The Investigational Drug Data Sheet (IDDS)
(a) An Investigational Drug Data Sheet shall be completed for all IND drugs or when requested by the IRB P&T liaison. The purpose of the IDDS is to provide sufficient information to allow the investigational drug to be dispensed and administered safely.
(b) Completed IDDS shall be reviewed by a P&T IRB liaison as part of the IRB application review process.
(c) Clinicians administering an IND drug shall be familiar with the contents of the IDDS prior to drug administration. It is the responsibility of the Principal Investigator to assure that the IDDS is available in the patients’ medical record (e.g., research tab of Epic) and/or the clinical area where study drug will be administered.

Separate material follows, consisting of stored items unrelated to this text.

/-- Replay mode: the entries of the tick, their admission records, and frames without the FCS (R31); the record of a host or fabric
frame holds the bytes admitted, as it did when it was captured (R282, R314). -/
def Dev.replayTick (d : Dev) : Dev :=
  if !d.on TCK_CTRL.REPLAY || d.halted then d
  else
    let d := (List.range 16).foldl (fun (d : Dev) n =>
      if d.on (HST_INJ_CFG.REPLAY n) then d.replayRing n (SMap.get [] d.hst.inj n).length else d) d
    let d := (d.pipe.arrivals.filter fun x => 504 ≤ x.slot).foldl Dev.replayWait d
    let now := d.pipe.arrivals.filter fun x => x.slot < 504
    let stored (x : Arrival) : List Byte := x.bytes.take (x.bytes.length - 4)
    let d := now.foldl (fun (d : Dev) x =>
      d.addAdm x.pipe x.slot x.kind x.source x.h x.fcsBad (if x.kind = 0 then x.bytes else stored x) x.bytes.length) d
    let cut (x : Arrival) : Arrival := if x.slot < 504 then { x with bytes := stored x } else x
    { d with pipe := { d.pipe with arrivals := d.pipe.arrivals.map cut } }

/-! ### The digest of a tick (R29) -/

/-- An admission record as the digest serialises it: the frame bytes replaced by their CRC-32C. -/
def AdmRec.bytesOut (a : AdmRec) : List Byte :=
  beBytes 6 a.tick ++ beBytes 1 a.pipe ++ beBytes 2 a.slot ++ beBytes 1 a.kind ++ beBytes 2 a.source ++ beBytes 8 a.h ++
    beBytes 2 a.len ++ beBytes 1 (b2n a.fcsBad) ++ beBytes 4 (crc32c a.bytes)

/-- The admission digest of a tick. -/
def Dev.admDigest (d : Dev) (t : Nat) : Nat :=
  crc64 ((sortKey (fun a : AdmRec => [a.pipe, a.slot]) (d.tck.adm.filter fun a => a.tick == t)).flatMap AdmRec.bytesOut)

/-- The sub-digest of a unit: its records in their order. -/
def Dev.subDigest (d : Dev) (t u : Nat) : Nat :=
  crc64 ((sortKey (fun r : OutRec => [r.slot, r.rank, r.tickField, r.type, r.queue])
    (d.tck.recs.filter fun r => r.tick == t && r.unit == u)).flatMap OutRec.bytes)

/-- The output digest of a tick, over 130 sub-digests. -/
def Dev.outDigest (d : Dev) (t : Nat) : Nat := crc64 ((List.range 130).flatMap fun u => beBytes 8 (d.subDigest t u))

/-- The digest registers beside TCK_DIG_TICK_LO. -/
def digRegs : List Nat :=
  [TCK_DIG_TICK_HI.addr, TCK_DIG_ADM_LO.addr, TCK_DIG_ADM_HI.addr, TCK_DIG_OUT_LO.addr, TCK_DIG_OUT_HI.addr]

/-- A digest is shown (R32): while the set is latched, its other five registers wait. -/
def Dev.showDigest (d : Dev) (t adm out mask : Nat) : Dev :=
  let w (n : Nat) : BitVec 32 := BitVec.ofNat 32 n
  let vals := [w (t / 2 ^ 32 + mask * 2 ^ 16), w adm, w (adm / 2 ^ 32), w out, w (out / 2 ^ 32)]
  let d := d.wr TCK_DIG_TICK_LO.TICK t
  match d.tck.digLatch with
  | some _ => { d with tck := { d.tck with digLatch := some vals } }
  | none => (digRegs.zip vals).foldl (fun (d : Dev) p => d.setReg p.1 p.2) d

/-- The digest of a tick is made: its records leave, it joins its block's folds, and it is shown and recorded. -/
def Dev.digest (d : Dev) (t : Nat) : Dev :=
  let en := d.on TCK_CTRL.DIGEST_EN
  let adm := if en then d.admDigest t else 0
  let out := if en then d.outDigest t else 0
  let mask := SMap.get 0 d.tck.exp t
  let tck := { d.tck with adm := d.tck.adm.filter (fun a => tickFuture a.tick t), recs := d.tck.recs.filter (fun r => tickFuture r.tick t),
                          exp := d.tck.exp.filter fun e => tickFuture e.1 t }
  let d := { d with tck }.helmFold t adm out mask
  if en then (d.showDigest t adm out mask).sndDigest t adm out mask else d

Authorization to Prescribe an Investigational Drug
(a) Principal Investigators shall identify those individuals authorized to prescribe investigational drugs used in their study. For each investigational drug, the completed IDDS shall indicate those authorized to prescribe the investigational drug.
(b) Anyone who dispenses an investigational drug shall verify that the prescriber is authorized to do so prior to dispensing the drug. This can be accomplished by referencing the IDDS.
Principal Investigator Auditing
(a) In situations where a JHM investigator has been approved to control a DUCI during the conduct of a JHMIRB approved study, an IDS pharmacist shall audit the storage, control, preparation and dispensing of the investigational drug to assure that all regulatory and local institutional requirements are met. The frequency and nature of the audits will be determined by the IRB in consultation with the P & T IRB liaison and the Investigational Drug Service. The P&T IRB liaison in collaboration with the IRB committee will determine how drug control will be audited for studies conducted outside of Johns Hopkins.
(b) Audits of IND studies shall be conducted (a) prior to the study beginning, (b) within 1 month of the beginning of patient accrual, (c) within one month of each yearly renewal, and (d) upon termination of the study. If unsatisfactory audit findings are discovered which cannot be resolved during the audit, additional audits shall be scheduled until the identified problems are resolved. If the identified problems cannot be resolved, the audit results shall be forwarded to the IRB, which will determine further actions if necessary.
(c) A copy of the audit report will be sent to the Principal Investigator.
(d) When a Principal Investigator receives a study audit report from a regulatory agency or from a study sponsor (or agent of the sponsor), the PI must provide a copy of the report to the IRB within 5 working days.
(e) When a Principal Investigator receives a notice that the FDA wishes to audit/inspect study records, the IRB must be notified before the inspection visit occurs.